━━ Data extract ━━

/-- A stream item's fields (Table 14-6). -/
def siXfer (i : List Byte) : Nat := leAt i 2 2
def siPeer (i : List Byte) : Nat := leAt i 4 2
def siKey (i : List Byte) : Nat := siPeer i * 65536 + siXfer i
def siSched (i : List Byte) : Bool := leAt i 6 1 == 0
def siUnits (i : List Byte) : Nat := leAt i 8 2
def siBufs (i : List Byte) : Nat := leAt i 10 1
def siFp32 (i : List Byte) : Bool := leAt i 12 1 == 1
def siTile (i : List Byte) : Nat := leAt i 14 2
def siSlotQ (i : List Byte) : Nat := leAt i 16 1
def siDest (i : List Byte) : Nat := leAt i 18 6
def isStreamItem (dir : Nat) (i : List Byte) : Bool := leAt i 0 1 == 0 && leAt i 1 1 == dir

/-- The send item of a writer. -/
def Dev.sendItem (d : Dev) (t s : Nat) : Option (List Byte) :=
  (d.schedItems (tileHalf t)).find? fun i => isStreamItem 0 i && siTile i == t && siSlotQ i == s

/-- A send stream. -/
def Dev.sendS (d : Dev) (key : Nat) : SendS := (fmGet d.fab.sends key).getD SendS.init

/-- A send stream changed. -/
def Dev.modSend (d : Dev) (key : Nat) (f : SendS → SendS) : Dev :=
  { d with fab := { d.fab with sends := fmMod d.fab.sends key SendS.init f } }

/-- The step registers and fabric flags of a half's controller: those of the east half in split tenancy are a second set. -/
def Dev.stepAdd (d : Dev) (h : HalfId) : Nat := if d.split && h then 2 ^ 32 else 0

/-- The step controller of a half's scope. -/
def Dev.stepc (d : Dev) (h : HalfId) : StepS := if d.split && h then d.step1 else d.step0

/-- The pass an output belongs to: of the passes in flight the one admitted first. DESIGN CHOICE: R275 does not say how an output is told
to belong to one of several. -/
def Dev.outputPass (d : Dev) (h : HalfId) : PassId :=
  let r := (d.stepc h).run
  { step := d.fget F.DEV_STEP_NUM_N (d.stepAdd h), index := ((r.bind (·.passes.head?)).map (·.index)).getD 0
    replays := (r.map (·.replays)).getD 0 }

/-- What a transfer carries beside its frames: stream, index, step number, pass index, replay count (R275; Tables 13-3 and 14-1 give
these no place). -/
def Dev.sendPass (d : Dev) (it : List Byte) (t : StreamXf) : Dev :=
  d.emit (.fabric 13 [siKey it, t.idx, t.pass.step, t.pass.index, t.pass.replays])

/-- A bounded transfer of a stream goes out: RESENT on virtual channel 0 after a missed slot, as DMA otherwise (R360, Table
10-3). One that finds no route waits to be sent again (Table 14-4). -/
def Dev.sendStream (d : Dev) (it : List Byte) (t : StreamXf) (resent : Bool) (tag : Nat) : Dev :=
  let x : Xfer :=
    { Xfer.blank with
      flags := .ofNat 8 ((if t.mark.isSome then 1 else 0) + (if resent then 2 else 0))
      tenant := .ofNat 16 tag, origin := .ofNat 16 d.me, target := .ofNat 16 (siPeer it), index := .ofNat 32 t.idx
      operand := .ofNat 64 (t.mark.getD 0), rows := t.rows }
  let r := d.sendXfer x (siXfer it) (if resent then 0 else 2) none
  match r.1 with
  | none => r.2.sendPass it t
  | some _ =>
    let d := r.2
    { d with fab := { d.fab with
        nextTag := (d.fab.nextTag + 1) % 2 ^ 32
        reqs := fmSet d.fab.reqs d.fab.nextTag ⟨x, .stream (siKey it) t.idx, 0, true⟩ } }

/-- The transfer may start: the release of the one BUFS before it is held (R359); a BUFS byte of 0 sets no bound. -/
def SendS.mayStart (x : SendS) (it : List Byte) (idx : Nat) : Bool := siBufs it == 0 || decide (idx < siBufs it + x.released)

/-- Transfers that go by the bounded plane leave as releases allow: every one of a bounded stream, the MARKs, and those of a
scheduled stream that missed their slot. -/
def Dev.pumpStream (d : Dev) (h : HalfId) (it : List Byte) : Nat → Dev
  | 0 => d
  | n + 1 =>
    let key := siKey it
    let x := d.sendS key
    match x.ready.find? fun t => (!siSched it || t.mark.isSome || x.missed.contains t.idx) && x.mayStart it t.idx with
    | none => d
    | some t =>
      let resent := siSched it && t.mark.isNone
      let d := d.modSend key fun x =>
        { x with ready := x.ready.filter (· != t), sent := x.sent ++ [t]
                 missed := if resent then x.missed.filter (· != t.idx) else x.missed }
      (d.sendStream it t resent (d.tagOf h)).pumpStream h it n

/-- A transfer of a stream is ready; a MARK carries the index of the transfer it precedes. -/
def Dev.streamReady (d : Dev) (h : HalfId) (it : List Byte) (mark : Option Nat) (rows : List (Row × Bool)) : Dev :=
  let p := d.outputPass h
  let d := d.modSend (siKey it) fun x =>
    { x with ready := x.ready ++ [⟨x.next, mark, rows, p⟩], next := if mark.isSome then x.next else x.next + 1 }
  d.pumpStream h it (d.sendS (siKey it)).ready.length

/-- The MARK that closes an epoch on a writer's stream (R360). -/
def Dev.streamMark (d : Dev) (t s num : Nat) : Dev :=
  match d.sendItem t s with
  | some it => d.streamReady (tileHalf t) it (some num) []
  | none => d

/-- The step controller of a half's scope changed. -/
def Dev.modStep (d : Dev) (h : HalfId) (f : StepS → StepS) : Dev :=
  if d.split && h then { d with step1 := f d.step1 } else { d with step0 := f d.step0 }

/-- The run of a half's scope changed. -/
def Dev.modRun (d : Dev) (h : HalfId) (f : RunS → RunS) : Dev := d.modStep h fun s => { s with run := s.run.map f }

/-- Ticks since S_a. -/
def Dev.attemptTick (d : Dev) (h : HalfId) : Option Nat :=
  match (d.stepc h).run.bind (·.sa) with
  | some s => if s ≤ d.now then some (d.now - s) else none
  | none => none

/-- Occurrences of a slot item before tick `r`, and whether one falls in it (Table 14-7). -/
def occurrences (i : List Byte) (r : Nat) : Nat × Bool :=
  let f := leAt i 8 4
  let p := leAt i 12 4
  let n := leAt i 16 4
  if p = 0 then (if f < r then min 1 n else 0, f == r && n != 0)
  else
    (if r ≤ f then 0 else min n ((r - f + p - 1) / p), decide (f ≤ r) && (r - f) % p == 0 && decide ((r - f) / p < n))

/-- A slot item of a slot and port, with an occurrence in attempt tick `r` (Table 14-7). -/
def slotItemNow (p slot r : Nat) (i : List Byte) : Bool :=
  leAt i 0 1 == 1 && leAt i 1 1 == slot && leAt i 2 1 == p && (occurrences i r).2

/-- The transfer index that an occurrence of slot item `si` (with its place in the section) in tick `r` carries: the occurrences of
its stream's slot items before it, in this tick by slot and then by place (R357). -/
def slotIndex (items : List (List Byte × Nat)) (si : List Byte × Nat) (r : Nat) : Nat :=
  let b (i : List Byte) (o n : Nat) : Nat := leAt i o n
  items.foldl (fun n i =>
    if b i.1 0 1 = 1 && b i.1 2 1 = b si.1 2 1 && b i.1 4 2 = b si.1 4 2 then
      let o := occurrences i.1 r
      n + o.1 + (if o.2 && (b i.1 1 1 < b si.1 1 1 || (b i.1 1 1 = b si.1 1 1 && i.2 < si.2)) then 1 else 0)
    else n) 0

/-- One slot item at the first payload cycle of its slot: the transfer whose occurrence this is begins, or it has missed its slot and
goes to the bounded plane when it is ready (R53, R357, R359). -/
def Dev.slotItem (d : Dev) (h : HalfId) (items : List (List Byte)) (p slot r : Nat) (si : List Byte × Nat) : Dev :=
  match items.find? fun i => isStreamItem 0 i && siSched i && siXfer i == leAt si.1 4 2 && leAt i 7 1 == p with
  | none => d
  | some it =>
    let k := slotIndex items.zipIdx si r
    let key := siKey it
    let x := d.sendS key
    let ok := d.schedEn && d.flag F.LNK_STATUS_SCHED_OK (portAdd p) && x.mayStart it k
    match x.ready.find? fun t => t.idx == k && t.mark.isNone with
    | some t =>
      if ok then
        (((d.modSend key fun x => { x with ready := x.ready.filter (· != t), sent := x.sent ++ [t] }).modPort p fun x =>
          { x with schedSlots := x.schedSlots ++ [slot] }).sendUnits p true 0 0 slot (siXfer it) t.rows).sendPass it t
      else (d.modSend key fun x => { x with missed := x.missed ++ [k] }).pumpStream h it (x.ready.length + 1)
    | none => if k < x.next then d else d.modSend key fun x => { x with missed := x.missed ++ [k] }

━━━
━━ Data extract ━━

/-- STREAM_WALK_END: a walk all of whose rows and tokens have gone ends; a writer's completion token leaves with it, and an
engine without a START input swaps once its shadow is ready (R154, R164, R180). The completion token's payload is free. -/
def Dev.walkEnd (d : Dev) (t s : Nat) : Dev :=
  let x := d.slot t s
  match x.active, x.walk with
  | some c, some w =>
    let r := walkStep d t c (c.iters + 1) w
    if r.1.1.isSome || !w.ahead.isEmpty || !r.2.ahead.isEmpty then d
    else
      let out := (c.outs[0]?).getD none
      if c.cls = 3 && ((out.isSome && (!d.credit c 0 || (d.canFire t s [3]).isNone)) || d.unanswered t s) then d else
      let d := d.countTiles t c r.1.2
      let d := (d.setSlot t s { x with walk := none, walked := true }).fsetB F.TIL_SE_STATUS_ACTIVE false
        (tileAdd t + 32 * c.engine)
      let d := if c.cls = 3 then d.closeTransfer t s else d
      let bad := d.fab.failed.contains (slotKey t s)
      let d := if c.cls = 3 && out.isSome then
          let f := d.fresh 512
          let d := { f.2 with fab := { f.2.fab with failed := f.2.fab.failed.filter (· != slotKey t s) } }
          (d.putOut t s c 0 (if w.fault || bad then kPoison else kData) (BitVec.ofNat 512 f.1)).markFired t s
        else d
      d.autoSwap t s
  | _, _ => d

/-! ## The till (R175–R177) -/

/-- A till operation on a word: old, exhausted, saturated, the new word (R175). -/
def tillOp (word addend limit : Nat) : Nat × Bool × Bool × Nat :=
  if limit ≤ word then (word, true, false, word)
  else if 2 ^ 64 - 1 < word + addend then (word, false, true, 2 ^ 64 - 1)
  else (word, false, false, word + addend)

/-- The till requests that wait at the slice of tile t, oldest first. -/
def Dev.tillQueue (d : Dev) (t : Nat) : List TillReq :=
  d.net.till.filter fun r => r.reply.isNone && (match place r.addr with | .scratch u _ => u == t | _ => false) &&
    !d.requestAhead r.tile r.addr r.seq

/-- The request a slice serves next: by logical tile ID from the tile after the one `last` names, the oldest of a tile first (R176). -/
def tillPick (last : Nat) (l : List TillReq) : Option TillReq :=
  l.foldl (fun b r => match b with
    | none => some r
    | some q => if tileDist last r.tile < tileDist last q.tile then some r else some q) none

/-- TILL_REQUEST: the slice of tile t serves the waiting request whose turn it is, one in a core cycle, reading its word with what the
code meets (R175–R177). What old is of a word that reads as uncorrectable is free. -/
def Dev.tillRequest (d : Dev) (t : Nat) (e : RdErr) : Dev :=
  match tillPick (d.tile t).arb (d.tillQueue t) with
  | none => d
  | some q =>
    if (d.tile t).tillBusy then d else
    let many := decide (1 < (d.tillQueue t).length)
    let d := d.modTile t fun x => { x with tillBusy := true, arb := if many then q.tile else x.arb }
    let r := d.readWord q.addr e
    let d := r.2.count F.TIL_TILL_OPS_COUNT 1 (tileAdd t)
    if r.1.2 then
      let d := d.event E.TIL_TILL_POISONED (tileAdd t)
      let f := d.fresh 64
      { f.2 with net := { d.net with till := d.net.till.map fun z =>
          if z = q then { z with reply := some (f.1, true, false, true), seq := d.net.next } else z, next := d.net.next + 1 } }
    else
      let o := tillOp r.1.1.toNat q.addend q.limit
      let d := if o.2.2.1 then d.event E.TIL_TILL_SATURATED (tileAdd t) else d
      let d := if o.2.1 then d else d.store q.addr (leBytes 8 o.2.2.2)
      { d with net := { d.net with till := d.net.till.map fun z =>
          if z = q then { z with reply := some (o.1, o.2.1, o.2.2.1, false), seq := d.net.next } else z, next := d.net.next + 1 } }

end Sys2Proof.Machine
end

━━━

• Work order
Wherever a line of the entries holds the string "length", copy that line.

• Answer
  d.pumpStream h it (d.sendS (siKey it)).ready.length
      else (d.modSend key fun x => { x with missed := x.missed ++ [k] }).pumpStream h it (x.ready.length + 1)
    let many := decide (1 < (d.tillQueue t).length)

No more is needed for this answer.